Rent and bills are business, even when your friend is involved
Do not be the person who needs to be asked more than once for the rent. If only one of you has your name on the lease, the other is responsible for paying the rent each month. That means the other roommate has to transfer the money over at least a few days in advance. Whether it’s with Venmo, by handing your friend cash, or some other way, do not ever slack off and pay late. It’ll put your friend and roommate in an awful spot. The same goes for bills (cable, internet, other utilities, etc.). Pay your share immediately.

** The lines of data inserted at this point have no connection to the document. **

-- ==== Sys2Proof/Laws/MemoryHost.lean ====
section
/-! SUPPORT. The collector, the dictionary and its transports keep the memories in canonical form. -/

set_option Elab.async false

namespace Sys2Proof.Machine

theorem State.lay_wf {b : State} {vals : List (Nat × Nat)} {due : Nat} {act : Nat → Bool} (hw : Memory.wf b = true) : Memory.wf (b.lay vals due act).2 = true := by
  unfold State.lay; dsimp only
  split
  · split
    · exact State.place_wf_eq ‹_› (State.pAll_wf hw)
    · exact State.each_wf (fun _ _ h => State.setSeg_wf h) (State.pAll_wf hw)
  · exact State.pAll_wf hw

theorem State.renewSess_wf {s : State} {k : Nat} (hw : Memory.wf s = true) : Memory.wf (State.renewSess s k) = true := by
  unfold State.renewSess
  with_reducible repeat' first | assumption | apply State.setSess_wf

theorem State.breakSess_wf {s : State} {reason : Nat} {k : Nat} (hw : Memory.wf s = true) : Memory.wf (State.breakSess s reason k) = true := by
  unfold State.breakSess
  with_reducible repeat' first | split | dsimp only | (apply wf_mk; first | assumption | apply wf_ite | apply wf_foldl | apply State.setSess_wf | apply State.p_wf | apply State.breakLocks_wf | apply State.raiseVal_wf)

theorem State.breakParty_wf {s : State} {reason : Nat} {p : Nat → Bool} (hw : Memory.wf s = true) : Memory.wf (State.breakParty s reason p) = true := by
  unfold State.breakParty
  with_reducible repeat' first | assumption | intro _ | apply State.breakLocks_wf | apply State.each_wf | apply State.breakSess_wf

theorem State.openSess_wf {s : State} {w : Who} {nonce : Option Nat} {lease : Nat} (hw : Memory.wf s = true) : Memory.wf (State.openSess s w nonce lease).st = true := by
  unfold State.openSess
  with_reducible repeat' first | assumption | intro _ | apply wf_foldl | apply State.done_wf | apply State.renewSess_wf | apply State.deny_wf | apply State.breakParty_wf | apply State.pAll_wf | apply State.setSess_wf | apply State.setTxn_wf | split | dsimp only

theorem State.sessRetired_wf {s : State} {k : Nat} (hw : Memory.wf s = true) : Memory.wf (State.sessRetired s k) = true := by
  unfold State.sessRetired
  with_reducible repeat' first | assumption | apply State.p_wf | split

theorem State.stage_wf {s : State} {j : Nat} {k : Nat} {v : Nat} (hw : Memory.wf s = true) : Memory.wf (State.stage s j k v).st = true := by
  unfold State.stage
  with_reducible repeat' first | assumption | intro _ | apply State.deny_wf | apply State.done_wf | apply State.setSess_wf | split | dsimp only

theorem State.under_wf {s : State} {onlyFinal : Bool} {due : Nat} (hw : Memory.wf s = true) : Memory.wf (State.under s onlyFinal due) = true := by
  unfold State.under
  with_reducible repeat' first | assumption | intro _ | apply wf_foldl | apply State.lay_wf

theorem State.noteRefusal_wf {s : State} {k : Nat} {code : Nat} {placed : Bool} {rows : List Nat} (hw : Memory.wf s = true) : Memory.wf (State.noteRefusal s k code placed rows) = true := by
  unfold State.noteRefusal
  with_reducible repeat' first | assumption | apply State.raiseVal_wf | apply State.inc_wf | apply State.fresh_wf | apply State.plLog_wf | split

theorem State.showRefusal_wf {s : State} {k : Nat} {code : Nat} {obj : Nat} (hw : Memory.wf s = true) : Memory.wf (State.showRefusal s k code obj) = true := by
  unfold State.showRefusal
  with_reducible repeat' first | assumption | apply State.pAll_wf

theorem State.calYields_wf {s : State} {p : State} (hw : Memory.wf s = true) (_hw1 : Memory.wf p = true) : Memory.wf (State.calYields s p) = true := by
  unfold State.calYields
  with_reducible repeat' first | assumption | intro _ | apply State.each_wf | apply State.calAbandon_wf

theorem State.commitBody_wf {s : State} {k : Nat} {fn : Nat} (hw : Memory.wf s = true) : Memory.wf (State.commitBody s k fn).st = true := by
  unfold State.commitBody
  with_reducible repeat' first | assumption | intro _ | apply State.under_wf | apply State.noteRefusal_wf | apply State.p_wf | apply State.showRefusal_wf | apply State.accept_wf | apply State.calYields_wf | apply State.lay_wf | apply wf_iteRes | split | dsimp only | (apply wf_mk; apply State.pAll_wf)

theorem State.commitIn_wf {s : State} {w : Who} {k : Nat} {fn : Nat} (hw : Memory.wf s = true) : Memory.wf (State.commitIn s w k fn).st = true := by
  unfold State.commitIn
  with_reducible repeat' first | assumption | intro _ | apply State.deny_wf | apply State.renewSess_wf | apply State.commitBody_wf | split | dsimp only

Understand that you’re a team
If you’re a millennial who is living with another millennial, odds are that one or both of you has an active social life that often precludes you from paying attention to the cleanliness of the apartment. When you do have time to focus on it (at least once per week, unless you want visitors to think you’re a slob), help one another out. Dishes in the sink aren’t yours? Wash them anyway. The bathroom is filthy and you don’t want to clean it alone? Guess what, someone has to. Your roommate will recognize that you did something you didn’t have to, and take care of it for you next time.

Respect boundaries
Even though you’re close friends and have probably seen and done almost everything with this person, there are times when they’ll need space. Offer to be there for them if you think they’re in need, but back off if they reject it. If your friend comes home, and is furious for no reason, chalk it up to them having had a bad day. Don’t take it personally. And give them time to cool down.

Enjoy one another’s company
This seems obvious, right? You’re close friends who are living with one another. Hanging out and having fun should come naturally. But often, it doesn’t. If you both have full-time jobs, life will get in the way. And seeing each other every single day and night can take a bit of the shine off the friendship. But you’re close friends for a reason. Go out to dinner. Watch the game together. Sit on the couch and talk nonsense for a bit. Unwind.

Have an issue? Don’t let it fester
If your roommate/friend is doing something (or multiple things) that get on your nerves, tell them. If you keep it inside, you’ll start to resent them, while slowly going insane. That’s a bad combination. It can be awkward to tell your friend if something they do is bothering you. But the alternative is much worse. Tell them what’s on your mind. Your friendship and relationship as roommates will be better for it.